| Summary: | Deadlock in WorkbenchErrorHandler.handle | ||||||||
|---|---|---|---|---|---|---|---|---|---|
| Product: | [Eclipse Project] Platform | Reporter: | Aurelien Pupier <apupier> | ||||||
| Component: | UI | Assignee: | Andrey Loskutov <loskutov> | ||||||
| Status: | VERIFIED FIXED | QA Contact: | |||||||
| Severity: | normal | ||||||||
| Priority: | P3 | CC: | daniel_megert, Lars.Vogel, loskutov, manoj.palat, sxenos | ||||||
| Version: | 4.6 | Flags: | sxenos:
review+
Lars.Vogel: review+ |
||||||
| Target Milestone: | 4.6.2 | ||||||||
| Hardware: | All | ||||||||
| OS: | All | ||||||||
| See Also: |
https://git.eclipse.org/r/81517 https://git.eclipse.org/r/81663 https://git.eclipse.org/c/platform/eclipse.platform.ui.git/commit/?id=4a17b8684b5f45f7fad8d36e904b17fff424011f https://git.eclipse.org/r/82388 https://git.eclipse.org/c/platform/eclipse.platform.ui.git/commit/?id=fade9db40d6ed0cfb263fa64206cbc89e3772217 |
||||||||
| Whiteboard: | |||||||||
| Bug Depends on: | 241244 | ||||||||
| Bug Blocks: | |||||||||
| Attachments: |
|
||||||||
|
Description
Aurelien Pupier
From the stacktrace, the Worker 32 calls JMM.putInfos() which has locked and worker 1 and main are waiting at JMM.getInfo() to unlock.
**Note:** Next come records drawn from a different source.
-- ==== Sys2Proof/Machine/Arbiter.lean ====
section
/-! DEFINITION. The memory-port arbiter and the report bursts (01 R4, R12 to R15; 10 R172). -/

namespace Sys2Proof.Machine

/-- The limit of the wait count (R13). -/
def waitLimit : Nat := 64

/-- A report burst starts for block `k`, with `ks` left in the queue (R172): its generation counts one, it takes every
value it shows, and the wait count is 0 (R12, R13). -/
def startBurst (k : BlockKind) (ks : List BlockKind) (s : State) : State :=
  let s := s.withReport
    { s.report with
      queue := ks
      generations := s.report.generations.set k.number (s.report.generations[k.number] + 1) }
  s.withArbiter { s.arbiter with owner := .report, waitCount := 0, burst := some { kind := k, words := burstWords k s } }

/-- The first waiting access is granted the memory port (R12). -/
def grantFabric (a : Access) (rest : List Access) (s : State) : State :=
  s.withArbiter { s.arbiter with owner := .fabric, current := some a, waiting := rest }

/-- The grant at a free port, by the table of R12; a burst started with an access waiting is forced service and raises
REPORT_FORCED (R14). -/
def grant (s : State) : State :=
  match s.arbiter.waiting, s.report.queue with
  | [], [] => s.withArbiter { s.arbiter with owner := .idle }
  | [], k :: ks => startBurst k ks s
  | a :: rest, [] => grantFabric a rest s
  | a :: rest, k :: ks =>
    if s.arbiter.waitCount < waitLimit then grantFabric a rest s else raise .reportForced (startBurst k ks s)

/-- While reset is held no access is held waiting: the first one presented passes, and the owner stays IDLE (R15, R18). -/
def grantHeld (s : State) : State :=
  match s.arbiter.waiting with
  | [] => s
  | a :: rest => s.withArbiter { s.arbiter with current := some a, waiting := rest }

/-- The memory port is free: no access and no burst has it. -/
def portFree (s : State) : Bool := s.arbiter.current.isNone && s.arbiter.burst.isNone

/-- A free port is granted: at the end of an access or burst, and when an access or a report request arrives (R12). -/
def grantIfFree (s : State) : State := if portFree s then (if s.resetHeld then grantHeld s else grant s) else s

/-- The wait count at the end of a fabric access: one more while a report request waits, 64 at most, 0 when the queue is
empty (R13). -/
def countWait (s : State) : State :=
  s.withArbiter
    { s.arbiter with
      waitCount := if s.resetHeld || s.report.queue.isEmpty then 0 else min waitLimit (s.arbiter.waitCount + 1) }

/-- The swap a PROFILE_SWAP with mode IMMEDIATE made wait takes place at the end of its access (R158). -/
def swapAtEnd (s : State) : State :=
  match s.profiles.swap with
  | .waiting => performSwap s
  | _ => s

/-- The end of the access in progress: a waiting swap, the decode change of a swap that came during the access (R17), the
wait count, and the grant (R12, R13). R173 leaves it open whether a burst that starts in the tick of an event shows the
state before or after it; here a burst granted at this end shows the state after the swap and the decode change. DESIGN
CHOICE (log 24). -/
def endAccess (s : State) : State :=
  grantIfFree (countWait (decodeChange (swapAtEnd (s.withArbiter { s.arbiter with current := none }))))

/-- The words of a burst all written, the port's last word the trailing generation (R12, R172). -/
def writeBurst (b : Burst) (s : State) : State :=
  (s.withMemory (s.memory.writeBurst b.words)).withPorts
    { s.ports with memory := (b.words.getLast?.map fun w => .write w.1 0b1111 w.2).or s.ports.memory }

/-- The end of a report burst: its words stand in memory and the port goes back to the arbiter (R12). -/
def endBurst (b : Burst) (s : State) : State :=
  grantIfFree ((writeBurst b s).withArbiter { s.arbiter with burst := none, owner := .idle })

end Sys2Proof.Machine
end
The last part of worker 32 has the following ST: java.lang.Object.wait(Native Method) org.eclipse.ui.internal.Semaphore.acquire(Semaphore.java:43) org.eclipse.ui.internal.UISynchronizer.syncExec(UISynchronizer.java:164) org.eclipse.swt.widgets.Display.syncExec(Display.java:4813) Moving to ui for comments. Adding Andrey, our "deadlock solving expert". Can we have a *full* thread dump please (as attachment)? I must confess, the unusual stack format confuses me. Beside this this seem to be a classical deadlock. main waits on Worker-32, Worker-32 waits on main. The root problem starts at main, where JavaModelManager.getInfo (guarded by a lock on JavaModelManager) is accessed from UI thread (implicit lock on UI is taken and the next one on JavaModelManager can't be acquired). So the main waits on a job. The misery continues with the Worker-32 job, which gets an exception in ContentType.describe() and that code logs an exception, which the WorkbenchErrorHandler decides to show via Display.syncExec => kaboom, deadlock is perfect. I wonder why WorkbenchErrorHandler is allowed to run syncExec from a non UI context (I see this was added via bug 241244 in commit 1904f477320dac4a9f4d45f7be478efba4a0b735). This is highly dangerous. I will check this. Hi Andrey, sorry, not possible to provide you the full thread stack. I extracted the interesting part of the stacks and forget to create the full thread stack after. It happened only one time, I don't know how to reproduce the issue. The concrete problem manifestation could be probably "fixed" by changing org.eclipse.core.internal.content.ContentType.describe(IContentDescriber, ILazySource, ContentDescription) implementation NOT to log *any* Error like below but throw "new IllegalStateException(e)" in the code below:
} catch (Error e) {
// describer got some serious problem. disable it (logging the reason) and throw the error again
invalidateDescriber(e);
throw e;
}
because org.eclipse.ui.internal.ide.IDEWorkbenchErrorHandler.handle(StatusAdapter, int) converts any innocent "log" to a *blocking* call to Display.syncExec on any OutOfMemoryError, StackOverflowError, VirtualMachineError or SWTError.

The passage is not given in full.